- Instructions to follow
Scan the records and identify every line in which the string "checked" occurs, then return those lines.

- Input data
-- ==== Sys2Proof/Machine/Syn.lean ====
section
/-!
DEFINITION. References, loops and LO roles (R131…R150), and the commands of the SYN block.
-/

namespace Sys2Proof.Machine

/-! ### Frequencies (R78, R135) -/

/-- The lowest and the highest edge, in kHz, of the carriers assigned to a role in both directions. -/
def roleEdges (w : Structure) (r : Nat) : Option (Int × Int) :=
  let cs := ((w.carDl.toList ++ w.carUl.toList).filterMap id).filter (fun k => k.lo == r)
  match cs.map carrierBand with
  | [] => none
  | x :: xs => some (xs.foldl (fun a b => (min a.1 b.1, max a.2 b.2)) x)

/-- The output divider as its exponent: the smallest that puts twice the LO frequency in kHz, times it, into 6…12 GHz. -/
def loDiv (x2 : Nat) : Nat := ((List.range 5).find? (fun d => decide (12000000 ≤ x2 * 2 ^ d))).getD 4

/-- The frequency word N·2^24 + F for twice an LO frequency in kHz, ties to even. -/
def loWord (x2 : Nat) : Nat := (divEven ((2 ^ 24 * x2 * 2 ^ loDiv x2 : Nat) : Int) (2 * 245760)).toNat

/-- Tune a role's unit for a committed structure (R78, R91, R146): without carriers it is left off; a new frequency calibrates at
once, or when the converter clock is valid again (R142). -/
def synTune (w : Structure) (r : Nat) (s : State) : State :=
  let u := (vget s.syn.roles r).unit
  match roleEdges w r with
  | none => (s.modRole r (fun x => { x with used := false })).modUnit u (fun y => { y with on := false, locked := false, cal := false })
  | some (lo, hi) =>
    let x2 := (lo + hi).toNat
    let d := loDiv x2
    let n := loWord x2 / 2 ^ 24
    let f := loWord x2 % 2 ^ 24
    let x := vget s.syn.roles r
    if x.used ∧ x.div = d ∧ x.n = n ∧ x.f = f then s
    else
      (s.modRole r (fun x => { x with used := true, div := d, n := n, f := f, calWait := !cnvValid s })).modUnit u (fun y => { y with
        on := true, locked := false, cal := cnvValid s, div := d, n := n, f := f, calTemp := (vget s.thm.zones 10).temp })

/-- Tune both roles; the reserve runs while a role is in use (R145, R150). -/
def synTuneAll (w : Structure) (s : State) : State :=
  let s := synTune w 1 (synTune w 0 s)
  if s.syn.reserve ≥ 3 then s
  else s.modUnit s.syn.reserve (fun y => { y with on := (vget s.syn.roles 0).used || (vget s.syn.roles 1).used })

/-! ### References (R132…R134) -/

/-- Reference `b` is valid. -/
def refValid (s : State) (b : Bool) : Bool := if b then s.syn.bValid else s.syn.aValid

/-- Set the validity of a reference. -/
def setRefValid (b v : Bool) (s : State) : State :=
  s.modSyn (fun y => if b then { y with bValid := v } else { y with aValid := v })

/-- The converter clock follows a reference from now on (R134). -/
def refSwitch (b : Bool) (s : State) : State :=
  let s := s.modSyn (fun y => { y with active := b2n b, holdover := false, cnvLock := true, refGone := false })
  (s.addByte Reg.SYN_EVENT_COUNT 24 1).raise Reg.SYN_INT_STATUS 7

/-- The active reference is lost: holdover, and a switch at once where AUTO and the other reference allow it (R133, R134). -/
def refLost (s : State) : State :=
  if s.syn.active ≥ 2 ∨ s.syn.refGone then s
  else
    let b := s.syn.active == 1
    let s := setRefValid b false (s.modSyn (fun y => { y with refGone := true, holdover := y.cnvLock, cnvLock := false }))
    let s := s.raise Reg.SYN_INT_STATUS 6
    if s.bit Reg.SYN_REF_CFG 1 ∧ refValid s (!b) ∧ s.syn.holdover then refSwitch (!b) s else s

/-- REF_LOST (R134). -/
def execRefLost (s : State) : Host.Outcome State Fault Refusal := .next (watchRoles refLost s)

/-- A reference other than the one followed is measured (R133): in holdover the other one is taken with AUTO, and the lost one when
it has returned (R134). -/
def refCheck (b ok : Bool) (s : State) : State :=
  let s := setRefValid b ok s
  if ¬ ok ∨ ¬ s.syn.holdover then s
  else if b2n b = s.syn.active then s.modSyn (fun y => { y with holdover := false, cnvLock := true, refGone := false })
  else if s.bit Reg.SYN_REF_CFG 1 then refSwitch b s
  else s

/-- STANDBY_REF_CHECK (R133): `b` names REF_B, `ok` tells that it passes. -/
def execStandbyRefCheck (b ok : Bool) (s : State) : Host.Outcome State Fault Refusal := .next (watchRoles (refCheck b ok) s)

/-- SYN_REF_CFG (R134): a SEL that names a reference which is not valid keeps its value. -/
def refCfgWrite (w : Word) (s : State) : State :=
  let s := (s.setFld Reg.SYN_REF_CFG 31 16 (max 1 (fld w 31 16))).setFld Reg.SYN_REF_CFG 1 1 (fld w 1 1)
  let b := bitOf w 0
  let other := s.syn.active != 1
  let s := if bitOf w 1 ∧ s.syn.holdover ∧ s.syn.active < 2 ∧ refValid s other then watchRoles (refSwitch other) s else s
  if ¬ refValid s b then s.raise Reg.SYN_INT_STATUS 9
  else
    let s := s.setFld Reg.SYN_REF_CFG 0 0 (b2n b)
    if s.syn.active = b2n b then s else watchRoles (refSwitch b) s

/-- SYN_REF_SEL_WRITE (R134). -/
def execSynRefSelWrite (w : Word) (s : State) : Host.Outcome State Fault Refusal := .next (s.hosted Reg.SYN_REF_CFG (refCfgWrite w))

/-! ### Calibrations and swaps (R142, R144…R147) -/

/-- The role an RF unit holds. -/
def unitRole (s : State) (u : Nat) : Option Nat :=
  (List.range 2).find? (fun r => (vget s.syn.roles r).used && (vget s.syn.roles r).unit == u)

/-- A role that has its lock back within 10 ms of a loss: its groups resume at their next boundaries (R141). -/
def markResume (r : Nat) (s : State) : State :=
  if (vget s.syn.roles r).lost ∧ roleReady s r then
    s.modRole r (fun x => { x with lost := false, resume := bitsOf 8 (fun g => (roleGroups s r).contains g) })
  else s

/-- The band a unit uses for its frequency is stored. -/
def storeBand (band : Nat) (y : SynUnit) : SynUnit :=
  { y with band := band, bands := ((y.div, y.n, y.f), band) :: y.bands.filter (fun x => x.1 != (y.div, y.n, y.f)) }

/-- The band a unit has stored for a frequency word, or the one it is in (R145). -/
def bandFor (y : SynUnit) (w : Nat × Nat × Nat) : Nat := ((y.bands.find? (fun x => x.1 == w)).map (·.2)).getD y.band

---

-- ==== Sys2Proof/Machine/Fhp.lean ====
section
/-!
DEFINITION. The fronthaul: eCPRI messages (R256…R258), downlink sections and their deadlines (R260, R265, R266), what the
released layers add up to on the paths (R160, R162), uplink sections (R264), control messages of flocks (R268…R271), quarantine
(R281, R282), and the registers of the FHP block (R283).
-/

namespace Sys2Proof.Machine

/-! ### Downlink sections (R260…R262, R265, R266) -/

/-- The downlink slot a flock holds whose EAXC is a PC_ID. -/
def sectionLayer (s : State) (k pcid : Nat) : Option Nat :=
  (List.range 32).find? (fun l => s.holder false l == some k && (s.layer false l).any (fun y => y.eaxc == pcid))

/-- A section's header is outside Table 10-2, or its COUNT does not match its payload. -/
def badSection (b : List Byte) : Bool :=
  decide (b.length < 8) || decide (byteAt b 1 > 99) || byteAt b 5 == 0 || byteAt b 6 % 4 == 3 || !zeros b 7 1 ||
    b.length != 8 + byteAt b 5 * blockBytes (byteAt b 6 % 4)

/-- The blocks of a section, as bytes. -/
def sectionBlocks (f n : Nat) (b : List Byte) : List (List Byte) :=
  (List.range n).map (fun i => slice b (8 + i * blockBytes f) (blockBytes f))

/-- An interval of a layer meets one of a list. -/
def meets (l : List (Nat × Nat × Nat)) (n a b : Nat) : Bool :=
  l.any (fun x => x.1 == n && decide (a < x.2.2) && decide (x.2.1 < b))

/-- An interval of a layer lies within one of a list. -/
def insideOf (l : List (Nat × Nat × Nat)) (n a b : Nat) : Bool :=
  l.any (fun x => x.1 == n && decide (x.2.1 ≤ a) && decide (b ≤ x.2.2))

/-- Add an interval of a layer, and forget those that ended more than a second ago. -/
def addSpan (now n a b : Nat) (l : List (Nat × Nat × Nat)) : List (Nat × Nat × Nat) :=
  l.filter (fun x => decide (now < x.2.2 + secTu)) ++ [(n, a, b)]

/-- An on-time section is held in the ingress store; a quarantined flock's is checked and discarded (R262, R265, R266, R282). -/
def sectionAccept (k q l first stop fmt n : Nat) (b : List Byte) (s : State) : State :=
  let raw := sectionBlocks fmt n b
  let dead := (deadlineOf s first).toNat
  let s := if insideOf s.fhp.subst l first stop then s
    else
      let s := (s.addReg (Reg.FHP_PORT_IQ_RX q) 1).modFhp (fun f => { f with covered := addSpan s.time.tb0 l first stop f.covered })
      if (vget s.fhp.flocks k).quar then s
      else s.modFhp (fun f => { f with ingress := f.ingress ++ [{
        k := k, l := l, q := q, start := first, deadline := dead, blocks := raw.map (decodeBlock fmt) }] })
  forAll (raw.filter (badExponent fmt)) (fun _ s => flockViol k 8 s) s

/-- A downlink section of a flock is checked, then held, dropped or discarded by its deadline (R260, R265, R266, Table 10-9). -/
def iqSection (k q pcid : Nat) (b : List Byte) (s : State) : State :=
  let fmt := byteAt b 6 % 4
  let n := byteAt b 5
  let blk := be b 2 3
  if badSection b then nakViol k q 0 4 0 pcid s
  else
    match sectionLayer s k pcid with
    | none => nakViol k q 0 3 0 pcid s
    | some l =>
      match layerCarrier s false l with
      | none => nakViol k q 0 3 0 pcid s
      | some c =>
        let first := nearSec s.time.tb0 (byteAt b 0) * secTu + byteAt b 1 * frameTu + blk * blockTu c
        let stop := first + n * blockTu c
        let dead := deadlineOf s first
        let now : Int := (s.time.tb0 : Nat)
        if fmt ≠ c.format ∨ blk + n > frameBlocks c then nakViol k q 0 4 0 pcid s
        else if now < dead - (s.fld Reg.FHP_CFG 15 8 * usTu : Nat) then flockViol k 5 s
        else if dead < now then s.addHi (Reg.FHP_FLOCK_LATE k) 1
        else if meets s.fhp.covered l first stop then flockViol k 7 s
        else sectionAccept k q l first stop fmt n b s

- Task output
/-- An on-time section is held in the ingress store; a quarantined flock's is checked and discarded (R262, R265, R266, R282). -/
/-- A downlink section of a flock is checked, then held, dropped or discarded by its deadline (R260, R265, R266, Table 10-9). -/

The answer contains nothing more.